U.S. policy on U.N. court gives tacit approval to lawlessness

August 12, 1998|By William Pfaff

PARIS -- Washington's opposition to the international criminal court established by the United Nations at a meeting in Rome last month has revealed the intellectual confusion that prevails in the U.S. government and policy community over America's proper role in the world.

The United States had originally urged that this court be created. Secretary of State Madeleine Albright recently spoke with enthusiasm about how it could deter future war crimes by making it possible to bring individuals to justice for war atrocities.

A change in plans

But by the time the United Nations' members arrived in Rome to debate the court, the Clinton administration had changed its mind, under heavy pressure from the Pentagon.

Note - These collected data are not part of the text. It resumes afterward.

-- ==== Sys2Proof/Config.lean ====
section
/-! DEFINITION. Sys2Proof/Config.lean: what the spec leaves open as a value: constants without a body, so that no proof can see a number. -/

namespace Sys2Proof

/-- The k-th free value of a run, taken modulo the width in which it is used (log 6): the result of an atomic whose
completion is LOST (R49, R428), bytes a rule leaves undefined (R176, R252), measured quantities the spec computes
nowhere. -/
opaque Config.freeValue : Nat → Nat

/-- The choice that the hardware makes for vector function `vfn` on an operand among the results that the accuracy of R182 allows
(RCP, RSQRT, EXP2, LOG2, EXP, LOG, SIN, COS, TANH, SIGM, ERF), and the whole result where the function has no real value and R182
states no case. -/
opaque Config.special : Nat → BitVec 32 → BitVec 32

/-- The micro-exponent byte of a SILT4 block written under R94, which no rule states: a fixed function of the block's source values
as FP32 codes (R120). -/
opaque Config.nanMicro : List Nat → Byte

/-- SHA3-512 (R562, R568): the digest function is named by the spec, not defined there. -/
opaque Config.sha3 : Bytes → Bytes

/-- The fuse VENDOR_KEY_HASH (R562): its value is not in the spec. -/
opaque Config.vendorKeyHash : Bytes

/-- ML-DSA-87 verification: key, digest, signature (R193, R194, R564). -/
opaque Config.mldsaVerify : Bytes → Bytes → Bytes → Bool

/-- The alias key's signature over a digest (R569, R572). -/
opaque Config.aliasSign : Bytes → Bytes

/-- The certificate chain that SPDM returns (R569). -/
opaque Config.certChain : Bytes

/-- The measured values of R569 whose bytes are not given, by index, SVN and FUSE_SVN; index 2: the image fitted at manufacture. -/
opaque Config.measurement : Nat → Nat → Nat → Bytes

/-- A CDAT table entry (R463 names the table, not its contents). -/
opaque Config.cdat : Nat → Bytes

/-- Power in W that the controller predicts for the unpinned powered regions at a step, at its k-th tick (R538). -/
opaque Config.predictedW : Nat → Nat → Nat

/-- The conversion efficiency of R538, in units of 1/1000, from a calibration table whose format the spec does not give. -/
opaque Config.effMilli : Nat

/-- The fused conservative voltage-frequency table of R645: frequency in MHz and voltage in mV. -/
opaque Config.fusedTable : List (Nat × Nat)

/-- The bytes of the calibration page as the factory wrote them (R643 gives their places, not their values). -/
opaque Config.factoryCal : Nat → Byte

/-- Does the factory seal of a calibration page verify (R643, R645)? -/
opaque Config.sealOk : Bytes → Bool

/-- The host's answer to an ATS translation request after its k-th invalidation, for a function and a 4 KiB page; none: denied
(R456). -/
opaque Config.atsPage : Nat → Nat → Nat → Option Nat

/-- The fixed delivery delay of the capture pulse to an island, in its own cycles (R39: listed in the capability table, no value
given). -/
opaque Config.captureDelay : Nat → Nat

end Sys2Proof
end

The new U.S. position was that it would support the court only if the United States were exempt from its jurisdiction.

Not only was the United States overwhelmingly defeated, but also the court, as created, will have jurisdiction over Americans if they are charged with war crimes in a country that has signed the treaty.

The position taken by the United States in Rome has split the policy community, Congress and U.S. opinion. The Washington Post approves the administration's policy. The New York Times calls it a "shameful performance."

The case made by the administration is that because the United States is the sole superpower and the "indispensable nation," which others expect to uphold international order, it may sometimes find it necessary to violate international law -- in the line of duty, so to speak. It therefore might find itself, or its soldiers, accused of war crimes, perhaps frivolously or mischievously.

If the United States is to be the world's policeman, the argument says, it must be exempted from being held accountable to the law. This is defended as a realistic claim given the way the world works -- even if it is absurd in principle.

If the United States stops being the policeman, the argument goes on, the world will be sorry, because not only is no other nation qualified to play the role, but also no other would be trusted to do so.

The argument is obviously fallacious as well as fatuous. It says that Washington should be allowed to act as an international vigilante and be trusted because of its self-evident virtue.

No law breaker

If one looks at the past, there is no reason for the United States to make this argument. It has not in the past had to break the law to uphold international order. All of the U.S. armed interventions since World War II that have been recognized by the international community as in the general interest, from the Korean War through the gulf war to the intervention in Bosnia, have respected international law.

The occasions when the United States actually broke international law were in pursuit of narrow U.S. interests or arose from an American conception of Cold War imperatives that even most U.S. allies refused to accept.

These included the invasion of Cambodia and the secret war waged in Laos (both ancillary to the Vietnam War), as well as an unhappily long list of military interventions in the Caribbean and Central America, and some CIA strong-arm work elsewhere.

This is what presents the problem. Under the Rome treaty it is imaginable that Richard Nixon and Henry Kissinger could have been charged with the war crime of international aggression. U.S. interventions in Panama and Grenada might have led to similar charges against U.S. leaders.

Yet Americans would feel better about themselves today had the United States never invaded Cambodia. The Panama and Grenada episodes are national embarrassments. The record shows that the country would have been better off respecting international law. None of its past acts of vigilantism produced any useful long-term result. They did the contrary, even in terms of U.S. interests. They certainly did nothing for international order or democracy.

One might say that Washington's arguments are wholly cynical. I do not think this is true. Xenophobia is involved, as in North Carolina Republican Sen. Jesse Helms' opposition to the court. But a good many people, particularly in the military, have been convinced by a certain style of self-avowed "tough-minded" political advocacy that in the "real" world, respect for international law is weakness.

This leads to the claim that breaking the law is essential to advancing the rule of law, and to the notion that U.N. members should name the United States the one nation not subject to international law.

Allies don't concur

This is indefensible and absurd, as serious people in Washington surely see. The affair has undermined Washington's claim to defend world order and lead the world community. It has made it the tacit advocate of illegality and vigilantism. Its main opponents in this matter are its principal allies, Canada, Germany and Britain. The affair has done serious damage to the administration's own policies as well as to the national interest.

William Pfaff is a syndicated columnist.